Zeno returned to the throne in 476, however, this time until his death in 491. Under this emperor, his fellow Isaurians prospered, and the opposition to them, although growing, remained latent. In 484, the Isaurian magister militum Illus rebelled against Zeno and fled to the East, where he supported the usurpation of Leontius. That, however, ended in 488 with the capture and execution of both rebel leaders.

== Conflict ==
In 491 Emperor Zeno died and was succeeded by the silentiarius Anastasius I, chosen by Empress Ariadne. During the brief interregnum, the Constantinopolitan populace had made its views on the succession clear by cries in the Hippodrome demanding a "Roman emperor", thus rejecting the possible succession of Longinus, Zeno's brother. In the same year, anti-Isaurian riots broke out in the Hippodrome, and Anastasius exiled Longinus and several other Isaurians, including general Longinus of Cardala.

In 492 the Isaurians began a revolt, but in the same year their joint forces were defeated by the Roman army, led by generals John the Scythian and John Gibbo (John the Hunchback), at Kotyaion in Phrygia (battle of Cotyaeum). Lilingis, a leading figure in the revolt, died after the battle. The Isaurian survivors took refuge in the mountain strongholds of their country and kept waging war.

In 493 the Roman general Diogenianus captured Claudiopolis but was besieged there by the Isaurians, led by the ex-bishop Conon. To his help came John Gibbo who forced the passes and, helped by a sortie of Diogenianus', won an overwhelming victory against the Isaurians, in which Conon died.

From 494 to 497 the Isaurians closed themselves in their fortresses in the Isaurian mountains, where they were kept supplied by Longinus of Selinus through the port of Antioch.

In 497 John the Scythian killed Longinus of Cardala and Athenodorus, whose heads were exposed on a spear in Tarsus, thus effectively ending the war. In 498, John Gibbo captured the last enemy leaders, Longinus of Selinus and Indes, and sent them to the Emperor, who paraded them along the main road of Constantinople to the Hippodrome, where they had to perform the proskynesis in front of the imperial kathisma.

== Aftermath ==
In 495, Emperor Anastasius I told Patriarch Euphemius that he was tired of war. Euphemius reported this to John, the son-in-law of the Isaurian leader Athenodorus, who referred it back to Anastasius. The emperor had come into conflict with Euphemius before ascending to the throne; furthermore, Anastasius, who had Monophysite sympathies, had been forced by Euphemius to sign a declaration of orthodoxy before being crowned. For these reasons he decided to accuse Euphemius of treason for revealing plans to the enemy. In 496, Euphemius was excommunicated and deposed.

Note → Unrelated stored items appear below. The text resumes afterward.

-- ==== Sys2Proof/Machine/Guard.lean ====
section
/-! DEFINITION. The energy guards (R460 to R465) and the general I/O of the field pins (R575 to R577). -/

namespace Sys2Proof.Machine

/-- Change one guard. -/
def State.modGuard (s : State) (n : Fin 8) (f : Guard → Guard) : State := { s with guards := s.guards.set n (f s.guards[n]) }

/-- Every cluster sees its trip sources again. -/
def State.tripSeeClusters (s : State) : State := (List.finRange 8).foldl (fun s c => s.tripSeeAll c) s

/-- `WIN` as it acts (Table: EG page). -/
def State.egWin (s : State) (n : Fin 8) : Nat := clampNat 10 100000 (s.fld pgEg (Reg.EG_WIN n) 16 0)

/-- The window energy E (R461). -/
def State.egEnergy (s : State) (n : Fin 8) : Nat := (s.guards[n].win.take (s.egWin n)).sum

/-- `ELIM`. -/
def State.egElim (s : State) (n : Fin 8) : Nat :=
  (s.reg pgEg (Reg.EG_ELIM_LO n)).toNat + 2 ^ 32 * s.fld pgEg (Reg.EG_ELIM_HI n) 15 0

/-- The switch is on. -/
def State.egOn (s : State) (n : Fin 8) : Bool := s.rbit pgEg (Reg.EG_ST n) 0

/-- A guard cuts its switch; its trip groups see it (R462). DEDUCED (log 50). -/
def State.egCut (s : State) (n : Fin 8) (why : Nat) : State :=
  let s1 := ((s.setBit pgEg (Reg.EG_ST n) 0 false).setBit pgEg (Reg.EG_ST n) 1 true).setFld pgEg (Reg.EG_ST n) 4 3 why
  ((s1.count pgEg (Reg.EG_CUT_CNT n) 15 0).raise pgEg 0).tripSeeClusters

/-- A guard samples every 100 ns (R461): the next sample is due 100 ns after the last. -/
def State.egDue (s : State) (n : Fin 8) : State :=
  match s.guards[n].samp with
  | some t => s.advance (t + 2560)
  | none => s

/-- One sample: current code `i`, already 0 where negative, and voltage code `v` (R461, R462). DEDUCED (log 50). -/
def State.egSample (s : State) (n : Fin 8) (i v : BitVec 12) : State :=
  if !s.domOn 145 then s
  else
    let s0 := s.egDue n
    let s1 := (s0.setReg pgEg (Reg.EG_MEAS n) (w32 (i.toNat + 65536 * v.toNat))).modGuard n
      (fun g => { g with win := (v.toNat * i.toNat :: g.win).take 100000
                         samp := some (match g.samp with | some t => t + 2560 | none => s0.now) })
    if !s1.egOn n then s1
    else if s1.egElim n < s1.egEnergy n then s1.egCut n 1
    else if s1.fld pgEg (Reg.EG_ILIM n) 11 0 < i.toNat then s1.egCut n 2
    else s1

/-- A cable check begins, to switch on if it passes or not (R463, R465). -/
def State.egCheck (s : State) (n : Fin 8) (on : Bool) : State :=
  (s.modGuard n (fun g => { g with check := some (on || g.check == some true) })).setBit pgEg (Reg.EG_ST n) 2 true

/-- `EG_CMD.ON` (R463). -/
def State.egCmdOn (s : State) (n : Fin 8) : State :=
  if s.rbit pgEg (Reg.EG_ST n) 1 then s.raise pgEg 2
  else if s.egOn n then s
  else if s.rbit pgEg (Reg.EG_CTL n) 0 then s.egCheck n true
  else s.setBit pgEg (Reg.EG_ST n) 0 true

/-- `EG_CMD.OFF` (R463): the switch opens without a cut, and a check that runs no longer switches it on. -/
def State.egCmdOff (s : State) (n : Fin 8) : State :=
  (s.setBit pgEg (Reg.EG_ST n) 0 false).modGuard n (fun g => { g with check := g.check.map (fun _ => false) })

/-- `EG_CMD.CLR` (R463). -/
def State.egCmdClr (s : State) (n : Fin 8) : State :=
  if s.egElim n < s.egEnergy n then s.raise pgEg 2 else (s.setBit pgEg (Reg.EG_ST n) 1 false).tripSeeClusters

/-- `EG_CMD.CHECK` (R465): it runs with the switch open. DEDUCED (log 50). -/
def State.egCmdCheck (s : State) (n : Fin 8) : State := if s.egOn n then s else s.egCheck n false

/-- A write of `EG_CMD`: CLR, then ON, CHECK and OFF of the bits set. DEDUCED (log 50). -/
def State.egCmd (s : State) (n : Fin 8) (v : Word) : State :=
  let s1 := if bitOf v 2 then s.egCmdClr n else s
  let s2 := if bitOf v 0 then s1.egCmdOn n else s1
  let s3 := if bitOf v 3 then s2.egCmdCheck n else s2
  if bitOf v 1 then s3.egCmdOff n else s3

/-- A cable check ends (R465): EG_CT stood at 50 mV or more at its start, the rise in codes of 1.6 V / 4096, and the time in ns after
which a test that reached 1.5 V, 3840 codes, stopped; any other lasts `TCH`. DEDUCED (log 50). -/
def State.egCheckDone (s : State) (n : Fin 8) (live : Bool) (dv : Nat) (tns : Nat) : State :=
  match s.guards[n].check with
  | none => s
  | some on =>
    let s1 := (s.modGuard n (fun g => { g with check := none })).setBit pgEg (Reg.EG_ST n) 2 false
    let fail (s : State) (r : Nat) : State := (s.setFld pgEg (Reg.EG_ST n) 6 5 r).raise pgEg 1
    let tch := 1000 * max 1 (s.fld pgEg (Reg.EG_CTL n) 15 8)
    let t := if dv < 3840 then tch else min tns tch
    let dv := min dv 3840
    if live then fail s1 1
    else if dv < 16 then fail s1 2
    else
      let cur := if s.rbit pgEg (Reg.EG_CTL n) 1 then 1000 else 100
      let pf := cur * t * 2560 / (dv * 1000)
      let mv := s.fld pgEg (Reg.EG_CCFG n) 15 0
      let nj := pf * (mv * mv) / 2000000000
      let s2 := (s1.setReg pgEg (Reg.EG_CAP n) (w32 (min pf 0xFFFFFF))).setReg pgEg (Reg.EG_ESTORE n) (w32 (min nj 0xFFFFFFFF))
      if (s.reg pgEg (Reg.EG_CBUDGET n)).toNat < nj then fail s2 3
      else
        let s3 := s2.setFld pgEg (Reg.EG_ST n) 6 5 0
        if on then s3.setBit pgEg (Reg.EG_ST n) 0 true else s3

/-! ## General I/O (R576, R577) -/

/-- A `SEL` bit that may not be set (R576): an enabled SDM input, the SDM clock output in use, a TRIP pin in use. -/
def State.fioInUse (s : State) (c : Fin 8) (b : Nat) : Bool :=
  if b < 4 then (List.finRange 18).any (fun (k : Fin 18) => s.chCtl c k 0 0 == 1 && s.tripMode c k b != 0)
  else if b < 16 then s.rbit (pgSdm c) (Reg.SDM_CTL (b - 4)) 0
  else if b < 28 then s.rbit (pgSdm c) (Reg.SDM_CTL (b - 16)) 0
  else s.rbit (pgSdm c) Reg.SDM_CKO 0

/-- A write of `FIO_SEL` (R576): refused bit by bit. -/
def State.fioSelWrite (s : State) (c : Fin 8) (v mask : Word) : State :=
  let old := s.reg pgEg (Reg.FIO_SEL c)
  let bad : Word := (List.range 29).foldl (fun w b =>
    if bitOf (v &&& mask) b && !bitOf old b && s.fioInUse c b then w ||| w32 (2 ^ b) else w) 0
  let locked := s.rbit pgEg Reg.PAGE_LOCK 0
  let s1 := (s.lockMark pgEg (Reg.FIO_SEL c) v mask).busReg pgEg (Reg.FIO_SEL c) (v &&& ~~~ bad) mask
  (s1.raiseIf (bad != 0 && !locked) pgEg 3).tripSeeAll c

/-- Block effects of a write to the `EG` page. -/
def State.egWrite (s : State) (off : Nat) (v mask : Word) : State :=
  match arrIdx 0x114 0x40 8 off with
  | some n => s.egCmd n (v &&& mask)
  | none => match arrIdx 0x104 0x40 8 off with
    | some n => if s.egOn n || s.guards[n].check.isSome then (s.lockMark pgEg off v mask).raise pgEg 3 else s.busReg pgEg off v mask
    | none => match arrIdx 0x300 0x10 8 off with
      | some c => s.fioSelWrite c v mask
      | none => s.busReg pgEg off v mask

/-- The levels of a cluster's general I/O pins: driven outputs, the TRIP pins, and for the rest a free value. -/
def State.fioPins (s : State) (c : Fin 8) : Word :=
  let drive := s.reg pgEg (Reg.FIO_SEL c) &&& s.reg pgEg (Reg.FIO_OE c)
  let ext : Word := (Config.pinIn c s.free &&& 0x1FFFFFF0) ||| ((s.pwm c).tripPin.setWidth 32)
  (drive &&& s.reg pgEg (Reg.FIO_OUT c)) ||| (~~~ drive &&& ext)

/-- A read of the `EG` page: `EG_E_LO` latches `EG_E_HI` for the initiator (R468). -/
def State.egRead (s : State) (i : Initiator) (off : Nat) : State × Word :=
  if off = Reg.EG_STAT then
    (s, (List.range 8).foldl (fun w n => w ||| w32 (2 ^ n * b2n (s.rbit pgEg (Reg.EG_ST n) 0) + 2 ^ (8 + n) * b2n (s.rbit pgEg (Reg.EG_ST n) 1)
      + 2 ^ (16 + n) * b2n (s.rbit pgEg (Reg.EG_ST n) 2))) 0)
  else match arrIdx 0x120 0x40 8 off with
    | some n => (s.setSnap i pgEg (Reg.EG_E_HI n) (w32 (s.egEnergy n / 2 ^ 32)), w32 (s.egEnergy n))
    | none => match arrIdx 0x124 0x40 8 off with
      | some _ => (s, s.snap i pgEg off)
      | none => match arrIdx 0x30C 0x10 8 off with
        | some c => (s.draw, s.fioPins c)
        | none => (s, s.busRead pgEg off)

/-- The guards are cut by a reset (R453): a switch that was on records it. -/
def State.egReset (s : State) : State :=
  (List.finRange 8).foldl (fun t (n : Fin 8) =>
    let t1 := t.modGuard n (fun _ => Guard.init)
    if s.egOn n then t1.egCut n 3 else t1) (s.clearRegs pgEg 0x8 0x1000)

/-- A soft reset of the `EG` page: the guards open and the registers return (R13). -/
def State.egSoftReset (s : State) : State :=
  ({ s with guards := Vector.replicate 8 Guard.init }.clearRegs pgEg 0x40 0x1000).tripSeeClusters

end Sys2Proof.Machine
end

After the war Anastasius rewarded his generals with the consulship: John the Scythian held the post in 498 and John Gibbo in 499. Anastasius also ordered the architect Aetherius to build the Chalke Gate to the Great Palace of Constantinople to celebrate the victory, and the poet Christodorus commemorated the war in a now-lost poem in six books, entitled Isaurica.

== Bibliography ==
- John Bagnell Bury, History of the Later Roman Empire, BiblioBazaar, LLC, 2009, ISBN 1-113-20102-9, p. 433.
- Brian Croke, Count Marcellinus and His Chronicle, Oxford University Press, 2001, ISBN 0-19-815001-6, pp. 137-138.
- Jones, Arnold Hugh Martin, John Robert Martindale, John Morris, "Fl. Ioannes qui et Gibbus 93", The Prosopography of the Later Roman Empire, volume 2, Cambridge University Press, 1992, ISBN 0-521-20159-4, pp. 617-618.